#### DATA EXTRACT:

****************

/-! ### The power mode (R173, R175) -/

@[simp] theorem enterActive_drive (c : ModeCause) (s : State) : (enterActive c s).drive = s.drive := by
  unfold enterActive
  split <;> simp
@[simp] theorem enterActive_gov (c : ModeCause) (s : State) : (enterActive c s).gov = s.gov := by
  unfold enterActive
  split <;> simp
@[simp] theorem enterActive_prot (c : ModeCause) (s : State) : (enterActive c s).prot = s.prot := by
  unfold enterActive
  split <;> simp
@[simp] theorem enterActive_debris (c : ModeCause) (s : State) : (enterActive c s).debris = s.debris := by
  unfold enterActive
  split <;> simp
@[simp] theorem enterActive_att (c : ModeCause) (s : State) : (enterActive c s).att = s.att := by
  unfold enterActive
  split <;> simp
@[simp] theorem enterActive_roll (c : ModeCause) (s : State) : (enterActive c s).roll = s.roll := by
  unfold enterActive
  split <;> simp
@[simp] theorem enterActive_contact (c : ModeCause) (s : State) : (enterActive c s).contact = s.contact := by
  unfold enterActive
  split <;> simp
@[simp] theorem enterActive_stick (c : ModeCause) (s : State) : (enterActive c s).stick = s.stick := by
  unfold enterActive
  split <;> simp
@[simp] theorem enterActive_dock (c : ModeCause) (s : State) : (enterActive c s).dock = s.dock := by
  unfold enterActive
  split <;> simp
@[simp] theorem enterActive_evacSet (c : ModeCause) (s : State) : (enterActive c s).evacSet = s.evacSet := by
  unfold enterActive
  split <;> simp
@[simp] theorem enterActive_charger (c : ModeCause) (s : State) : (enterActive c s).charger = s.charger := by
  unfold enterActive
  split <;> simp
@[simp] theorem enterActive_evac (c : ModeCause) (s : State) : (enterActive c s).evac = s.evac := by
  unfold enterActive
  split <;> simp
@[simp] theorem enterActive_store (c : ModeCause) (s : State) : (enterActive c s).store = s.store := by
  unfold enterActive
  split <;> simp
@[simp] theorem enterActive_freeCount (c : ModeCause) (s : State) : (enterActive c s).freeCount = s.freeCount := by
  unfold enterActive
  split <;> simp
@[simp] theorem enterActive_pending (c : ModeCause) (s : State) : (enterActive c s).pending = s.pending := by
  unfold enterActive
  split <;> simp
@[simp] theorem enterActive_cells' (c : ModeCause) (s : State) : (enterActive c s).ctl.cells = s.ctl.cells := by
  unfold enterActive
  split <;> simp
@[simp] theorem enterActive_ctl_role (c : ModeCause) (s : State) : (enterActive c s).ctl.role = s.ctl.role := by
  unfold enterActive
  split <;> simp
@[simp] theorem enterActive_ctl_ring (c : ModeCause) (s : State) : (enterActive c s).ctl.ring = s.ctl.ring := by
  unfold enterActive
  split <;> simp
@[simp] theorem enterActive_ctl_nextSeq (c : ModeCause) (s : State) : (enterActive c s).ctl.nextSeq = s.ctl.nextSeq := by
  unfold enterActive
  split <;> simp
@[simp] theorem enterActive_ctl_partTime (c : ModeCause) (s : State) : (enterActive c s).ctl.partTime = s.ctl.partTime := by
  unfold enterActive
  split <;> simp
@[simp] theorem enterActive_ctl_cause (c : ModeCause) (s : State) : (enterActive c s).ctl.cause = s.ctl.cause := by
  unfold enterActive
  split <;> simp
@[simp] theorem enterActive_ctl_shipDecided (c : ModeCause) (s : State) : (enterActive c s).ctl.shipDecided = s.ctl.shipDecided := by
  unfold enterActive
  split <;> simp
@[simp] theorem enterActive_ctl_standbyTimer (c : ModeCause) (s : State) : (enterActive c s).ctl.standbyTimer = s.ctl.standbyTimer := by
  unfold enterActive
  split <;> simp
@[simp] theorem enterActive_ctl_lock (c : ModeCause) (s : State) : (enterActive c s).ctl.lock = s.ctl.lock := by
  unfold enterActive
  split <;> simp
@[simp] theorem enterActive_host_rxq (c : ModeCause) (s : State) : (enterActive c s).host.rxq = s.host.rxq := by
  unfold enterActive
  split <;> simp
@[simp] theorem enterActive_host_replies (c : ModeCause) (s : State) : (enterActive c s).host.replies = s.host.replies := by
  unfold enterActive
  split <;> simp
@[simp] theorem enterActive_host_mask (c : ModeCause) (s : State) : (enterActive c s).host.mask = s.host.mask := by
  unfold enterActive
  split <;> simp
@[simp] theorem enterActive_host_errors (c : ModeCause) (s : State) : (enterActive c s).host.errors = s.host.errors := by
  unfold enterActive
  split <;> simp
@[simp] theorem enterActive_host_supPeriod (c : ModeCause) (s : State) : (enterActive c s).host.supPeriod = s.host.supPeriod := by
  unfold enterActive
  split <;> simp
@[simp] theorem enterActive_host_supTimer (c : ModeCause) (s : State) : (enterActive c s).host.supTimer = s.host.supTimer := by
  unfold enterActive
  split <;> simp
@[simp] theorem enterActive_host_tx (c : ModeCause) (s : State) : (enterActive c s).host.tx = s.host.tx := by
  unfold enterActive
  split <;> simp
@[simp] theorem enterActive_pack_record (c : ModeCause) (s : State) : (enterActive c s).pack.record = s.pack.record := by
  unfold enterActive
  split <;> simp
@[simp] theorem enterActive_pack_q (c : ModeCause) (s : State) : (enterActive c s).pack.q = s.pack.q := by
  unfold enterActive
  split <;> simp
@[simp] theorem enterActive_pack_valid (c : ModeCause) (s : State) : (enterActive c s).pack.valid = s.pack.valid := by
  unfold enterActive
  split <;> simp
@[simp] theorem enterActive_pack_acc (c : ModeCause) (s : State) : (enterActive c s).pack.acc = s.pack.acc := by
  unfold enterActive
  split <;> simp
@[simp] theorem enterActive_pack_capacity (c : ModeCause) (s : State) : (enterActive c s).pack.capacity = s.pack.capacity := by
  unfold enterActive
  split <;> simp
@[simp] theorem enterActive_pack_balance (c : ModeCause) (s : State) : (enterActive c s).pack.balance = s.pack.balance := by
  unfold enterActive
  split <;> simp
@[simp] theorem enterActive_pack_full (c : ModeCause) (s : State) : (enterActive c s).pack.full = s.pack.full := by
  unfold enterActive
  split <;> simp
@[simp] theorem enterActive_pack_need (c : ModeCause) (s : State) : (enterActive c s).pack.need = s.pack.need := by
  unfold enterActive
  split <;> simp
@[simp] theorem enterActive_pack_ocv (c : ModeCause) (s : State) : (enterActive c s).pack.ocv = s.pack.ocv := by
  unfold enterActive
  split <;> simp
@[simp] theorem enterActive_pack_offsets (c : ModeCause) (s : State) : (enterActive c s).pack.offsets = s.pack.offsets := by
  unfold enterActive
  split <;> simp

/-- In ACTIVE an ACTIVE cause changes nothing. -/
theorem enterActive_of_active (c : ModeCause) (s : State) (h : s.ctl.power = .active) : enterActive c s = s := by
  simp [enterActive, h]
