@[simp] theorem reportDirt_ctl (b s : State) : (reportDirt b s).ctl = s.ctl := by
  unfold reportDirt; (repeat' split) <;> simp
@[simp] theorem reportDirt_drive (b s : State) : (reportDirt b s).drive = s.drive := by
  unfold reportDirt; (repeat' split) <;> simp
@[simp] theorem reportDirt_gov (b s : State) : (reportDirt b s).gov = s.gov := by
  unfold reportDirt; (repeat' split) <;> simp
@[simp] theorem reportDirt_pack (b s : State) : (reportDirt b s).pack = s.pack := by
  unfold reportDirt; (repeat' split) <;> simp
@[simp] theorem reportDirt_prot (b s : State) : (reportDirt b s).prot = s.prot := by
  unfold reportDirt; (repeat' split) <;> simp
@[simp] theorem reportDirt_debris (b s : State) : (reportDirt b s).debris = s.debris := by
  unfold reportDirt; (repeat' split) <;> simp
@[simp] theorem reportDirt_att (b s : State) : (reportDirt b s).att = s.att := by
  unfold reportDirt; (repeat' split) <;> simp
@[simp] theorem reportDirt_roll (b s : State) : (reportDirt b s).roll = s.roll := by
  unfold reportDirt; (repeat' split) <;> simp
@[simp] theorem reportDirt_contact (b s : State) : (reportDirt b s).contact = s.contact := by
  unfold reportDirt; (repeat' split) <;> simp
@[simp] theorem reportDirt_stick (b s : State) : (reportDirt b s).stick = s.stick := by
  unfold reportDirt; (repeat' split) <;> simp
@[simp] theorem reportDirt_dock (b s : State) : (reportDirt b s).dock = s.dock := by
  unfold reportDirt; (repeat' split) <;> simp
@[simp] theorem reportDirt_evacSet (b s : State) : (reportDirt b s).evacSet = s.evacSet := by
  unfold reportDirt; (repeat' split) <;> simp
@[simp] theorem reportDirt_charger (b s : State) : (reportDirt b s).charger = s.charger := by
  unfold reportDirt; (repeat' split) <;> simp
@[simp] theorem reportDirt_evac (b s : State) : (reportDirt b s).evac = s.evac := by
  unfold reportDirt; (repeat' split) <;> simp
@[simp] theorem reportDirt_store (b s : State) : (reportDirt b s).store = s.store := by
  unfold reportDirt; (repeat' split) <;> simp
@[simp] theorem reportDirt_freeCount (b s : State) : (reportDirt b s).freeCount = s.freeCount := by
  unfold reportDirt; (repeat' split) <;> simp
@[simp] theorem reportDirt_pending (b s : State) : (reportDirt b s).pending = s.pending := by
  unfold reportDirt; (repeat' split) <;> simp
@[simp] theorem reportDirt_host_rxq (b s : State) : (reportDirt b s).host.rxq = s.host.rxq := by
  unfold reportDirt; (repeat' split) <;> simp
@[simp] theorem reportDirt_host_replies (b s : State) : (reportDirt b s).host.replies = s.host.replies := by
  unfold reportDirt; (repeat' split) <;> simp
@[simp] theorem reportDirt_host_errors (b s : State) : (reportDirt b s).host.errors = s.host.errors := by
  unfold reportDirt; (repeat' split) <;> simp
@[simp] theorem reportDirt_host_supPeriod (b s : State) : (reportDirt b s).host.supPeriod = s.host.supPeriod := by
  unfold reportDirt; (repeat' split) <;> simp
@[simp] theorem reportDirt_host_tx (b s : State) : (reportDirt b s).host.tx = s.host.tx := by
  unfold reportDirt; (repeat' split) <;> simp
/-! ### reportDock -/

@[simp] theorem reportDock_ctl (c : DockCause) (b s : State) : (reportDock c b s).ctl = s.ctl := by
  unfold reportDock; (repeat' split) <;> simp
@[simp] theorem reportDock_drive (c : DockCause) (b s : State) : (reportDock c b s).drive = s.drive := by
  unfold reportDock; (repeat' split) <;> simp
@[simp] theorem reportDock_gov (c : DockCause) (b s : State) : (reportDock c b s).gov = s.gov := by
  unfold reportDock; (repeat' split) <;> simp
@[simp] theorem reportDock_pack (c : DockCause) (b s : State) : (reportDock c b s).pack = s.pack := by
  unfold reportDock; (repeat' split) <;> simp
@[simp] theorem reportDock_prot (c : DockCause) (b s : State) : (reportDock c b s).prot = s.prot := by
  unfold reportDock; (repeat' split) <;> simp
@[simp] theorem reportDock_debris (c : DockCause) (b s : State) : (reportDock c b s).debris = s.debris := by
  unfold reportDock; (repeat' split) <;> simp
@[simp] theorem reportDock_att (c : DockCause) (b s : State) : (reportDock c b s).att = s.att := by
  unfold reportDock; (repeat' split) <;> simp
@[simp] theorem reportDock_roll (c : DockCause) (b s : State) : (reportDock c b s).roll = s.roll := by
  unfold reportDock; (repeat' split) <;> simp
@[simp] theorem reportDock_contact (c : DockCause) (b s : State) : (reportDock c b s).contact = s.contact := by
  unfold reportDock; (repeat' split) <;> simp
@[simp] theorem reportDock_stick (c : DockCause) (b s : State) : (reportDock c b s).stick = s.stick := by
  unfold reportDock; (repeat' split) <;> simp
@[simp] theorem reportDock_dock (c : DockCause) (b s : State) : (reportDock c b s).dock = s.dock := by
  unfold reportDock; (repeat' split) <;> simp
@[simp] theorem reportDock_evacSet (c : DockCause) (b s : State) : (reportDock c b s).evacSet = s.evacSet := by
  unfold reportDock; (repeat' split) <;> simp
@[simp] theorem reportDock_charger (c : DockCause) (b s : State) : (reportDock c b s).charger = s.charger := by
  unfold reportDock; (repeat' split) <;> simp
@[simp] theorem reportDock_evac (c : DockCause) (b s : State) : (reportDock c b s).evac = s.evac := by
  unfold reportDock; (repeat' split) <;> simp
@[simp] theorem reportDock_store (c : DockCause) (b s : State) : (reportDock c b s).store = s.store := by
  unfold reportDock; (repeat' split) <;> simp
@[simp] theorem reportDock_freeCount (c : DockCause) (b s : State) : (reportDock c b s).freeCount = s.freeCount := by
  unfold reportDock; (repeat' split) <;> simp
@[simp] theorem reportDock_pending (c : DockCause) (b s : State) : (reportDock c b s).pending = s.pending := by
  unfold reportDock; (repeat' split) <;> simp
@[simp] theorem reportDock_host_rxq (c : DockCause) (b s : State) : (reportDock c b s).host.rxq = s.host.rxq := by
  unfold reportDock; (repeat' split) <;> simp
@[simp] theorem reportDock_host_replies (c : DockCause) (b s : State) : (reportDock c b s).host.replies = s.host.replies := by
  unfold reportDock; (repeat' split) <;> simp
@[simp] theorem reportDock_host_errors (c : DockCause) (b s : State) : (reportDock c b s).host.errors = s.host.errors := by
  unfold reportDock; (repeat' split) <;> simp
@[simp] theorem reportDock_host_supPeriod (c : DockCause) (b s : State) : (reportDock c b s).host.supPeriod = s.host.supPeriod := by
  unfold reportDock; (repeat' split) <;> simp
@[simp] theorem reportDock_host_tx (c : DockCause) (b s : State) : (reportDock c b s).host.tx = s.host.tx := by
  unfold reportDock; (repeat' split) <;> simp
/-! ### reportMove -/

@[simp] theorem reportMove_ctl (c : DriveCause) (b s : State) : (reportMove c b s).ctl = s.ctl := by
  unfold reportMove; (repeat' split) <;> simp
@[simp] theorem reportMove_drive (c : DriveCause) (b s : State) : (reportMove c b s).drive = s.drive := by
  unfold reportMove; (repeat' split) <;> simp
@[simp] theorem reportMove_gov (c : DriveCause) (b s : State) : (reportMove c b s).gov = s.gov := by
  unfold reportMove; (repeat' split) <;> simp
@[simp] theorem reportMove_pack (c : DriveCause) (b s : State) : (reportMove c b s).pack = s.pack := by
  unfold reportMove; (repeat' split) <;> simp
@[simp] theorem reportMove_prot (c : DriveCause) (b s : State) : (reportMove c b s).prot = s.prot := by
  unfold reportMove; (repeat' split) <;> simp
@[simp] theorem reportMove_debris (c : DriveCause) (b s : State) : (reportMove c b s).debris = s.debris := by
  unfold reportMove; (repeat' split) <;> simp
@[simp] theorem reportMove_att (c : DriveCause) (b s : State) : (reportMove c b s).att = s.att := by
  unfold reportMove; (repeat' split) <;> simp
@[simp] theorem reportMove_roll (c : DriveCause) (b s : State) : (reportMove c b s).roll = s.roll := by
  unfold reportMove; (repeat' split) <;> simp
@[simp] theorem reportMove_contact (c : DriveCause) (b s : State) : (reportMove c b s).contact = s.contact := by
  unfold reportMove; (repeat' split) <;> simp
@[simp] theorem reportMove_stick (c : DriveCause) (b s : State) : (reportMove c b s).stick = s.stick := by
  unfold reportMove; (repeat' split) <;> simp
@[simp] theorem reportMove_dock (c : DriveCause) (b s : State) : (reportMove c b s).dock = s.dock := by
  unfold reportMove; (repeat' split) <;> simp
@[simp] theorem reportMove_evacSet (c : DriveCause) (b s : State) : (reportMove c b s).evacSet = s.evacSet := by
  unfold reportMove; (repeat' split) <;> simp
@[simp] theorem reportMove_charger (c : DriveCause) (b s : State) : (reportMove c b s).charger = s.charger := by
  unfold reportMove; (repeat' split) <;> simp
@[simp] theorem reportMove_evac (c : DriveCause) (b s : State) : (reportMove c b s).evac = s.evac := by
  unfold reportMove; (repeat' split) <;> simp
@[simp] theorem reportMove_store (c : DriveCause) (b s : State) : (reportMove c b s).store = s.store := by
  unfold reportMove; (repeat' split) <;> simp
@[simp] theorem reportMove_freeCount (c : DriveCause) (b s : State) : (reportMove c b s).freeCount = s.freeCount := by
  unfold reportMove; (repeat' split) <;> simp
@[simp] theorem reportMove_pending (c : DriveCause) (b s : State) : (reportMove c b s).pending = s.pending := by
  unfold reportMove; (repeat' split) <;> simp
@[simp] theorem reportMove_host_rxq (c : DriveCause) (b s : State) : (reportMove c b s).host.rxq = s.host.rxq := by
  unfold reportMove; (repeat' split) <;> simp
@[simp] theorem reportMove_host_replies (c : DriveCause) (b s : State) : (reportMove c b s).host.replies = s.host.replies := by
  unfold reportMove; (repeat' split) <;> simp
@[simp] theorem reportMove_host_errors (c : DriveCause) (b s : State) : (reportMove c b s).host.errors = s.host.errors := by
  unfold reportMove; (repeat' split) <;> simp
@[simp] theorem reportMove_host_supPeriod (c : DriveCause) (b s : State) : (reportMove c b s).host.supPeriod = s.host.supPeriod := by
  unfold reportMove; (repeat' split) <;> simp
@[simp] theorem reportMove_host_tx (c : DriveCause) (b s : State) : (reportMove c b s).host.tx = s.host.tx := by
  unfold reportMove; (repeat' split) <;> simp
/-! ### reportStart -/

****************

#### ABOUT THIS TASK:
Look above for the line holding "(reportDock c b s).host.rxq = s.host.rxq := by", then set down exactly that line and every line after it up to and including the line holding "(reportDock c b s).host.supPeriod = s.host.supPeriod := by", with nothing else.

#### EXPECTED ANSWER:
@[simp] theorem reportDock_host_rxq (c : DockCause) (b s : State) : (reportDock c b s).host.rxq = s.host.rxq := by
  unfold reportDock; (repeat' split) <;> simp
@[simp] theorem reportDock_host_replies (c : DockCause) (b s : State) : (reportDock c b s).host.replies = s.host.replies := by
  unfold reportDock; (repeat' split) <;> simp
@[simp] theorem reportDock_host_errors (c : DockCause) (b s : State) : (reportDock c b s).host.errors = s.host.errors := by
  unfold reportDock; (repeat' split) <;> simp
@[simp] theorem reportDock_host_supPeriod (c : DockCause) (b s : State) : (reportDock c b s).host.supPeriod = s.host.supPeriod := by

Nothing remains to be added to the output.